-- ==== Sys2Proof/Machine/Ops.lean ====
section
/-! DEFINITION. The named operations over the parts of the state, memory, events and faults. -/

namespace Sys2Proof.Machine

abbrev Out := Host.Outcome State Fault Refusal

/-! ## Times -/

/-- 24 hours of the 25 MHz reference (R370). -/
def dayTicks : Nat := 2160000000000

/-- How many of the times of a list, oldest first, lie within a span that ends at the last of them. -/
def recent (ts : List Nat) (span : Nat) : Nat := (ts.filter fun t => ts.getLast?.getD 0 ≤ t + span).length

/-! ## Parts -/

/-- The fuse map's mask of the dark spares of a die, by local index (R31). An unlisted die has spares 52 to 55 (log 5). -/
def darkMask (f : Fuses) (d : Nat) : Nat := tget f.dark d 0xF0000000000000

/-- The state of a core that nothing has touched since reset: its service class is the fuse map's (R31, R465). -/
def coreInit (f : Fuses) (c : Nat) : Core :=
  { Core.reset with
    service := if f.fencedForLife.contains c then .fenced
               else if bitAt (darkMask f (c / Config.coresPerDie)) (c % Config.coresPerDie) then .dark else .inService }

def getCore (s : State) (c : Nat) : Core := tget s.cores c (coreInit s.fuses c)
def setCore (s : State) (c : Nat) (x : Core) : State := { s with cores := tput s.cores c x }
def modCore (s : State) (c : Nat) (f : Core → Core) : State := setCore s c (f (getCore s c))

def getDie (s : State) (d : Nat) : Die := tget s.dies d (Die.reset s.fuses.bin)
def setDie (s : State) (d : Nat) (x : Die) : State := { s with dies := tput s.dies d x }
def modDie (s : State) (d : Nat) (f : Die → Die) : State := setDie s d (f (getDie s d))

def getStack (s : State) (k : Nat) : Stack := tget s.hbmStacks k Stack.reset
def setStack (s : State) (k : Nat) (x : Stack) : State := { s with hbmStacks := tput s.hbmStacks k x }
def modStack (s : State) (k : Nat) (f : Stack → Stack) : State := setStack s k (f (getStack s k))

def getPort (s : State) (p : Nat) : Port := tget s.ports p Port.reset
def setPort (s : State) (p : Nat) (x : Port) : State := { s with ports := tput s.ports p x }
def modPort (s : State) (p : Nat) (f : Port → Port) : State := setPort s p (f (getPort s p))

def getPd (s : State) (k : Nat) : Photonic := tget s.photonics k Photonic.reset
def setPd (s : State) (k : Nat) (x : Photonic) : State := { s with photonics := tput s.photonics k x }
def modPd (s : State) (k : Nat) (f : Photonic → Photonic) : State := setPd s k (f (getPd s k))

def getCh (s : State) (k : Nat) : Channel := tget s.channels k Channel.reset
def setCh (s : State) (k : Nat) (x : Channel) : State := { s with channels := tput s.channels k x }
def modCh (s : State) (k : Nat) (f : Channel → Channel) : State := setCh s k (f (getCh s k))

def getPart (s : State) (p : Nat) : Option Partition := tget? s.partitions p
def setPart (s : State) (p : Nat) (x : Partition) : State := { s with partitions := tput s.partitions p x }
def modPart (s : State) (p : Nat) (f : Partition → Partition) : State :=
  match getPart s p with
  | some x => setPart s p (f x)
  | none => s

/-- The die of a core (R26). -/
def dieOf (c : Nat) : Nat := c / Config.coresPerDie

/-- The photonic die of a port (R35). -/
def pdOf (port : Nat) : Nat := port / 16

/-- The core is part of the module (R26); else the command names no part. -/
def onCore (c : Nat) (o : Out) : Out := if c < Config.nCores then o else .fault .noSuchPart
def onDie (d : Nat) (o : Out) : Out := if d < Config.nDies then o else .fault .noSuchPart
def onPort (p : Nat) (o : Out) : Out := if p < Config.nPorts then o else .fault .noSuchPart
def onStack (k : Nat) (o : Out) : Out := if k < Config.nStacks then o else .fault .noSuchPart
def onPd (k : Nat) (o : Out) : Out := if k < Config.nPhotonic then o else .fault .noSuchPart
def onCh (k : Nat) (o : Out) : Out := if k < Config.nChannels then o else .fault .noSuchPart

/-- The hub has power: the module is in neither M2 nor M3 (R516). -/
def hubOn (s : State) : Bool := !s.m3 && s.modulePd.st < 2

/-- A free value and the state after taking it (log 6). -/
def takeFree (s : State) : Nat × State := (Config.freeNat s.freeCtr, { s with freeCtr := s.freeCtr + 1 })

/-! ## Records of domains -/

/-- State of a domain that no command has moved: 0 until firmware is ready (R524), then free-pool, dark and fenced cores in
C3 and dies, photonic dies and module up (R516, R522, R555). -/
def restState (s : State) : Domain → Nat
  | .core _ => if s.boot.stage = 4 then 3 else 0
  | _ => 0

def getPower (s : State) : Domain → Power
  | .core n => tget s.corePd n (Power.reset (restState s (.core n)))
  | .die n => tget s.diePd n (Power.reset 0)
  | .photonic n => tget s.photonicPd n (Power.reset 0)
  | .module => s.modulePd

def setPower (s : State) (d : Domain) (p : Power) : State :=
  match d with
  | .core n => { s with corePd := tput s.corePd n p }
  | .die n => { s with diePd := tput s.diePd n p }
  | .photonic n => { s with photonicPd := tput s.photonicPd n p }
  | .module => { s with modulePd := p }

def modPower (s : State) (d : Domain) (f : Power → Power) : State := setPower s d (f (getPower s d))

/-! ## Memory (R228, R229, R317) -/

/-- The cells of a byte string from address `a`: a zero byte is not listed. -/
def cellsOf : Nat → List Byte → List Host.Cell
  | _, [] => []
  | a, b :: bs => if b = 0 then cellsOf (a + 1) bs else (a, b) :: cellsOf (a + 1) bs

/-- One byte; an unlisted byte reads 0 (R261, R262 for stores; log 4 for HBM and host memory). -/
def cellByte (m : List Host.Cell) (a : Nat) : Byte :=
  match m.find? (fun c => c.1 == a) with
  | some c => c.2
  | none => 0

/-- Replace the bytes from address `a`. -/
def memWrite (m : List Host.Cell) (a : Nat) (bs : List Byte) : List Host.Cell :=
  m.filter (fun c => c.1 < a) ++ cellsOf a bs ++ m.filter (fun c => a + bs.length ≤ c.1)

/-- `n` bytes from address `a`. -/
def memRead (m : List Host.Cell) (a n : Nat) : List Byte :=
  let sub := m.filter (fun c => a ≤ c.1 && c.1 < a + n)
  (List.range n).map (fun i => cellByte sub (a + i))

/-- The canonical form: addresses strictly rising, no zero byte listed. -/
def memRising : List Host.Cell → Bool
  | [] => true
  | [c] => c.2 != 0
  | c :: d :: t => c.2 != 0 && c.1 < d.1 && memRising (d :: t)

def Memory.wf (m : List Host.Cell) : Bool := memRising m

def rdBytes (s : State) (a n : Nat) : List Byte := memRead s.mem a n
def wrBytes (s : State) (a : Nat) (bs : List Byte) : State := { s with mem := memWrite s.mem a bs }

/-- Physical address of host bus address 0 (R317). -/
def hostBase : Nat := 0x100000000000
/-- Physical row (address / 512) of row `r` of a store of a core (R228, R229, R317). -/
def storeRow (c store r : Nat) : Nat := 0x80000000 + c * 8192 + store * 2048 + r
/-- First physical row of the host window. -/
def hostRow : Nat := 0x800000000

/-- Rows of a store: 0 W-store, 1 A-store, 2 P-store (R228). -/
def storeRows (store : Nat) : Nat := if store = 1 then 1024 else 2048
/-- Rows of a bank of a store. -/
def bankRows (store : Nat) : Nat := if store = 1 then 64 else 128
/-- Bank of a row (R229). -/
def bankOf (store r : Nat) : Nat := r / bankRows store
/-- Banks 8 to 15 are far (R229). -/
def isFar (store r : Nat) : Bool := bankOf store r ≥ 8

/-- Where a physical row lies: a store row (core, store, row), HBM, or host memory (R317). -/
inductive RowPlace where
  | store (core store row : Nat)
  | hbm
  | host
  | nowhere
  deriving DecidableEq, Repr

def placeOf (row : Nat) : RowPlace :=
  if row ≥ hostRow then .host
  else if row < 0x40000000 then .hbm
  else if row < 0x80000000 then .nowhere
  else
    let c := (row - 0x80000000) / 8192
    let x := (row - 0x80000000) % 8192
    if c < Config.nCores && (x < 2048 || (2048 ≤ x && x < 3072) || (4096 ≤ x && x < 6144))
    then .store c (x / 2048) (x % 2048) else .nowhere

/-- Stack that holds a physical HBM address (R317). -/
def stackOf (addr : Nat) : Nat := addr / 0x1000000000 % 8

/-- The compute die whose controller a stack attaches to (R23). -/
def stackDie (k : Nat) : Nat := if k < 4 then 4 * k else 4 * (k - 4) + 3

/-- The core or the controller's die that holds a physical row is not up, or the row's page waits to be zeroised: an access
to the row stalls until it is (R436, R528). -/
def asleep (s : State) (row : Nat) : Bool :=
  match placeOf row with
  | .store c _ _ => (getPower s (.core c)).st ≥ 2
  | .hbm =>
    let k := stackOf (row * 512)
    (getPower s (.die (stackDie k))).st ≥ 2 || (getStack s k).zeroQueue.contains (row / 4096)
  | _ => false

/-- A physical HBM page (address >> 21) lies in a populated part of its stack's slot (R317). -/
def pagePopulated (pg : Nat) : Bool := pg < 262144 && pg % 32768 < Config.pagesPerStack

/-- Host memory, as the module reads and writes it through the endpoint (R475). -/
def hostRead (s : State) (a n : Nat) : List Byte := rdBytes s (hostBase + a) n
def hostWrite (s : State) (a : Nat) (bs : List Byte) : State := wrBytes s (hostBase + a) bs

/-- Writes that the host made to its own memory before a command (log 9). -/
def applyHost (s : State) (ws : List HostWrite) : State := ws.foldl (fun s w => hostWrite s w.addr w.data) s

/-! ## Tags (R240) -/

def isFull (s : State) (row : Nat) : Bool := s.full.contains row
def setTag (s : State) (row : Nat) (f : Bool) : State :=
  { s with full := if f then insNat s.full row else delNat s.full row }

/-! ## Records (R370) -/

/-- `FR_UNIT` numbers. -/
def uSeq : Nat := 0
def uPress : Nat := 1
def uMerge : Nat := 2
def uCdmaIn : Nat := 3
def uCdmaOut : Nat := 4
def uDieDma : Nat := 5
def uVector : Nat := 6
def uTurner : Nat := 7
def uTally : Nat := 8
def uFsu : Nat := 9
def uRemote : Nat := 10
def uReducer : Nat := 11
def uFirmware : Nat := 12

/-- Codes of R366. -/
def cLayerField : Nat := 0x01
def cGroupWidth : Nat := 0x02
def cDescAlias : Nat := 0x03
def cOverlap : Nat := 0x04
def cXlate : Nat := 0x05
def cProt : Nat := 0x06
def cSparse : Nat := 0x07
def cEcc : Nat := 0x08
def cPoison : Nat := 0x09
def cTimeout : Nat := 0x0A
def cHoopClosed : Nat := 0x0B
def cSkimFail : Nat := 0x0C
def cSatExact : Nat := 0x41
def cDrift : Nat := 0x42
def cWeightPoisoned : Nat := 0x43
def cTurnDone : Nat := 0x44
def cListEnd : Nat := 0x45
def cPhaseLost : Nat := 0x80
def cThrottle : Nat := 0x81
def cPowerCap : Nat := 0x82
def cCoolant : Nat := 0x83
def cSupply : Nat := 0x84
def cThermTrip : Nat := 0x85

/-- What a faulting operation reports: code, unit, address and detail (R370, R371). -/
structure Bad where
  code : Nat
  unit : Nat
  addr : Nat
  detail : Nat
  deriving DecidableEq, Repr

/-- The record of a core for a fault or an event (R370). -/
def mkRec (s : State) (c : Nat) (b : Bad) (entry tag : Nat) (event : Bool) : FaultRec :=
  { time := s.refCount.toNat, tag := tag, list := (getCore s c).seq.listId, more := 0, detail := b.detail % 2 ^ 32,
    addr := b.addr, entry := entry % 2 ^ 24, unit := b.unit, event := event, code := b.code }

/-- The 256 bits of a record, without the fields that the event queue adds (R370). -/
def recNat (r : FaultRec) : Nat :=
  (r.time <<< 192) + ((r.tag % 65536) <<< 160) + (r.list <<< 128) + ((r.more % 256) <<< 120) + ((r.detail % 2 ^ 32) <<< 88)
    + ((r.addr % 2 ^ 48) <<< 40) + ((r.entry % 2 ^ 24) <<< 16) + ((r.unit % 16) <<< 9) + ((if r.event then 1 else 0) <<< 8)
    + r.code % 256

/-- Bit of `CORE_EV_LOST` of an event (R369). -/
def lostBit (code : Nat) : Nat :=
  if code = cSkimFail then 0 else if code = cSatExact then 1 else if code = cDrift then 2
  else if code = cTurnDone then 3 else 4

/-- A core raises an event: it enters the queue of 16 records, or is lost and counted (R368, R369). -/
def pushEvent (s : State) (c : Nat) (r : FaultRec) : State :=
  modCore s c fun co =>
    if co.events.length < 16 then { co with events := co.events ++ [r] }
    else
      let b := lostBit r.code
      { co with evLost := { flags := setNth co.evLost.flags b true,
                            counts := setNth co.evLost.counts b (satInc 32 (nth co.evLost.counts b 0)) } }

/-- `FR_UNIT` of a core unit. A core DMA move is named by the engine at fault: `write` its destination side (R233). -/
def unitCode (u : CoreUnit) (e : Engines) (write : Bool) : Nat :=
  match u with
  | .sequencer => uSeq
  | .press => uPress
  | .cdma => match e with
    | .inOnly => uCdmaIn
    | .outOnly => uCdmaOut
    | .both => if write then uCdmaIn else uCdmaOut
  | .dieDma => uDieDma
  | .row => uSeq
  | .vector => uVector
  | .tally => uTally
  | .fsu => uFsu
  | .signal => uSeq

/-! ## Jobs -/

def unitJobs (co : Core) : CoreUnit → List Job
  | .press => co.press
  | .cdma => co.cdma
  | .dieDma => co.dieJobs
  | .row => co.rowJobs
  | .vector => co.vecJobs
  | .fsu => co.fsuJobs
  | .tally => co.tallyJobs
  | .sequencer => []
  | .signal => []

def withJobs (co : Core) (u : CoreUnit) (js : List Job) : Core :=
  match u with
  | .press => { co with press := js }
  | .cdma => { co with cdma := js }
  | .dieDma => { co with dieJobs := js }
  | .row => { co with rowJobs := js }
  | .vector => { co with vecJobs := js }
  | .fsu => { co with fsuJobs := js }
  | .tally => { co with tallyJobs := js }
  | .sequencer => co
  | .signal => co

def findJob (co : Core) (u : CoreUnit) (idx : Nat) : Option Job := (unitJobs co u).find? (fun j => j.idx == idx)

/-- Replace the job with the index of `j`. -/
def putJob (co : Core) (u : CoreUnit) (j : Job) : Core :=
  withJobs co u ((unitJobs co u).map (fun k => if k.idx == j.idx then j else k))

def dropJob (co : Core) (u : CoreUnit) (idx : Nat) : Core :=
  withJobs co u ((unitJobs co u).filter (fun k => !(k.idx == idx)))

def modJob (s : State) (c : Nat) (u : CoreUnit) (idx : Nat) (f : Job → Job) : State :=
  modCore s c fun co => withJobs co u ((unitJobs co u).map (fun k => if k.idx == idx then f k else k))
####
Write down again, exactly as given, only the lines above that fall from the line with "def modCore (s" to the line with "def getCh (s", inclusive.

def modCore (s : State) (c : Nat) (f : Core → Core) : State := setCore s c (f (getCore s c))

def getDie (s : State) (d : Nat) : Die := tget s.dies d (Die.reset s.fuses.bin)
def setDie (s : State) (d : Nat) (x : Die) : State := { s with dies := tput s.dies d x }
def modDie (s : State) (d : Nat) (f : Die → Die) : State := setDie s d (f (getDie s d))

def getStack (s : State) (k : Nat) : Stack := tget s.hbmStacks k Stack.reset
def setStack (s : State) (k : Nat) (x : Stack) : State := { s with hbmStacks := tput s.hbmStacks k x }
def modStack (s : State) (k : Nat) (f : Stack → Stack) : State := setStack s k (f (getStack s k))

def getPort (s : State) (p : Nat) : Port := tget s.ports p Port.reset
def setPort (s : State) (p : Nat) (x : Port) : State := { s with ports := tput s.ports p x }
def modPort (s : State) (p : Nat) (f : Port → Port) : State := setPort s p (f (getPort s p))

def getPd (s : State) (k : Nat) : Photonic := tget s.photonics k Photonic.reset
def setPd (s : State) (k : Nat) (x : Photonic) : State := { s with photonics := tput s.photonics k x }
def modPd (s : State) (k : Nat) (f : Photonic → Photonic) : State := setPd s k (f (getPd s k))

def getCh (s : State) (k : Nat) : Channel := tget s.channels k Channel.reset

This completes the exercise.